我试图找到一种从yelp.com获取数据的方法

I am trying to find a way to get the data from yelp.com

我有一个电子表格,有几个关键字和位置。我正在寻找根据这些关键字和位置已经在我的电子表格中从yelp列表中提取数据。

I have a spreadsheet on which there are several keywords and locations. I am looking to extract data from yelp listings based on these keywords and locations already in my spreadsheet.

我已经创建了以下代码,但似乎得到荒谬的数据和不是我正在寻找的确切信息。

I have created the following code, but it seems to get absurd data and not the exact information I am looking for.

我想要获得商家名称,地址和电话号码,但我所得到的只是一切。

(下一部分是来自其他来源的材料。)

/-- Completion goes to the register of a taken jump, and otherwise on by the length. -/
theorem completed_pc (hb : i.badOperand = none) :
    (completed i s).pc = (jumpsTo s i).elim (s.pc + BitVec.ofNat 9 (advanceOf i)) s.target := by
  cases i with
  | jmp ra => simp [jumpsTo, completed, regIndex_of_badOperand_none hb (List.mem_singleton_self (1, ra))]
  | jeq ra | jne ra =>
    have hr := regIndex_of_badOperand_none hb (List.mem_singleton_self (1, ra))
    cases hf : s.fl.getLsbD 0 <;> simp only [jumpsTo, completed, State.flagEqual, hf, hr] <;> rfl
  | halt => simp [jumpsTo, completed, advanceOf]
  | _ => rfl

theorem advanceOf_le (i : Instr) : advanceOf i ≤ 3 := by
  cases i <;> simp [advanceOf]

/-- A jump's target is below 256, and 9 bits hold the next pc of an instruction that lies below 256. -/
theorem Completes.pc_toNat (h : Completes i s) :
    (completed i s).pc.toNat = (jumpsTo s i).elim (s.pc.toNat + advanceOf i) fun r => (s.reg r).toNat := by
  have := h.below
  have := advanceOf_le i
  rw [completed_pc h.operands]
  cases jumpsTo s i with
  | none => exact addr_add_toNat (by omega)
  | some r => exact s.target_toNat r

/-! ### The invariant (10_state.md section 7) -/

/-- Fault entry with a legal record keeps the invariant. -/
theorem MachineInv.keep_faulted {s : State} {f : FaultRecord} (h : MachineInv s) (hf : LegalFault f s.pc) :
    MachineInv { s with run := .faulted, fault := f } :=
  ⟨h.memWf, h.pcRange, h.flags, fun hr => absurd rfl hr, fun _ => hf⟩

/-- An instruction that completes from a state that is not Faulted keeps the invariant. -/
theorem MachineInv.keep_completed {s : State} {i : Instr} (h : MachineInv s) (hr : s.run ≠ .faulted) (hi : Completes i s) :
    MachineInv (completed i s) := by
  obtain ⟨hfault, -, hparams⟩ := completed_status i s
  refine ⟨completed_wf h.memWf i, ?_, ?_, fun _ => hfault.trans (h.quiet hr), fun e => absurd e (completed_not_faulted hr)⟩
  · have := hi.below
    have := advanceOf_le i
    rw [hi.pc_toNat]
    cases jumpsTo s i with
    | none => show s.pc.toNat + advanceOf i ≤ 258; omega
    | some r => exact (Nat.le_of_lt (s.reg r).isLt).trans (by decide)
  · rw [hparams]
    rcases completed_fl_cases i s with hfl | hflag
    · rw [hfl]
      exact h.flags
    · exact .inr hflag

end Sys2Proof.Machine

namespace Sys2Proof.Claims

open Sys2Proof.Machine

/-- Settles O28: a step takes a first fault, whose record is legal (`firstFault_legal`), or completes an instruction. -/
theorem everyStepKeepsTheInvariant : Obligations.EveryStepKeepsTheInvariant := by
  intro s t hinv h
  obtain ⟨he, ⟨f, hf, rfl⟩ | ⟨i, hi, rfl⟩⟩ := step_next_firstFault h
  · exact hinv.keep_faulted (firstFault_legal hf hinv.pcRange)
  · exact hinv.keep_completed (by simp [he.1]) hi

/-- Settles O27: after reset memory is empty, pc is 0, FL is FL_RESET and the record is clear. -/
theorem resetMeetsTheInvariant : Obligations.ResetMeetsTheInvariant :=
  fun p => ⟨Memory.wf_reset p, Nat.zero_le _, .inl rfl, fun _ => rfl, nofun⟩

/-- Settles O25: a first fault has a cause, where the invariant has the record clear before the step; completion writes neither. -/
theorem faultRecordIsWrittenOnlyOnEntry : Obligations.FaultRecordIsWrittenOnlyOnEntry := by
  intro s t hinv h
  obtain ⟨he, ⟨f, hf, rfl⟩ | ⟨i, -, rfl⟩⟩ := step_next_firstFault h
  · obtain ⟨-, hcause, -, -⟩ := firstFault_raised hf
    refine iff_of_true (fun e => hcause ?_) rfl
    have hclear := e.trans (hinv.quiet (by simp [he.1]))
    rw [show f = FaultRecord.clear from hclear]
    rfl
  · exact iff_of_false (fun hne => hne (completed_status i s).1) (completed_not_faulted (by simp [he.1]))

end Sys2Proof.Claims
end

section
/-! PROOFS. 30_encoding.md sections 1 to 3: the decoder and the encoder against each other. -/

namespace Sys2Proof

/-! ### From an instruction to its bytes and back -/

theorem encode_append (i : Instr) (bs : List Byte) : encode i ++ bs = i.op.value :: (i.operands ++ bs) := rfl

如果有人在这里可以帮助我解决这个问题。

I want to get business name, address and phone number, but all I am getting is nothing. If anyone here could help me solve this problem.

Sub find()

Dim ie As Object
    Set ie = CreateObject("InternetExplorer.Application")
    With ie
        ie.Visible = False
        ie.Navigate "http://www.yelp.com/search?find_desc=boutique&find_loc=New+York%2C+NY&ns=1&ls=3387133dfc25cc99#start=10"
        ' Don't show window
    ie.Visible = False

    'Wait until IE is done loading page
    Do While ie.Busy
        Application.StatusBar = "Downloading information, lease wait..."
        DoEvents
    Loop

    ' Make a string from IE content
    Set mDoc = ie.Document
    peopleData = mDoc.body.innerText
    ActiveSheet.Cells(1, 1).Value = peopleData
End With

peopleData = "" 'Nothing
Set mDoc = Nothing
End Sub


推荐答案

如果您右键单击IE,并执行 V iew来源,很明显,网站上提供的数据不是文档的 .Body.innerText 属性的一部分。我注意到动态服务的数据通常是这种情况,对于大多数网络抓取,这种方法真的太简单了。

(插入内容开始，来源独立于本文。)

-- ==== Sys2Proof/Word.lean ====
section
/-! DEFINITION. The two widths of the machine (00_scope.md R5, R6): bytes and 16-bit words, both unsigned bit
vectors whose arithmetic wraps. -/

namespace Sys2Proof

/-- `DATA_WIDTH` = 8: a memory cell, the register `A`, an opcode, an 8-bit immediate (R5). -/
abbrev Byte := BitVec 8

/-- `ADDR_WIDTH` = 16: an address, and the registers `PC`, `SP`, `HL` (R5). -/
abbrev Word := BitVec 16

end Sys2Proof
end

If you right click in IE, and do View Source, it is apparent that the data served on the site is not part of the document's .Body.innerText property. I notice this is often the case with dynamically served data, and that approach is really too simple for most web-scraping.

我在Google Chrome中打开它,并检查元素了解我正在寻找什么,以及如何使用DOM / HTML解析器找到它;您将需要添加对Microsoft HTML对象库的引用。

I open it in Google Chrome and inspect the elements to get an idea of what I'm really looking for, and how to find it using a DOM/HTML parser; you will need to add a reference to Microsoft HTML Object Library.

我想你可以得到它来返回< DIV> 标签,然后在循环中使用如果状态检查类名。

I think you can get it to return a collection of the <DIV> tags, and then check those for the classname with an If statment inside the loop.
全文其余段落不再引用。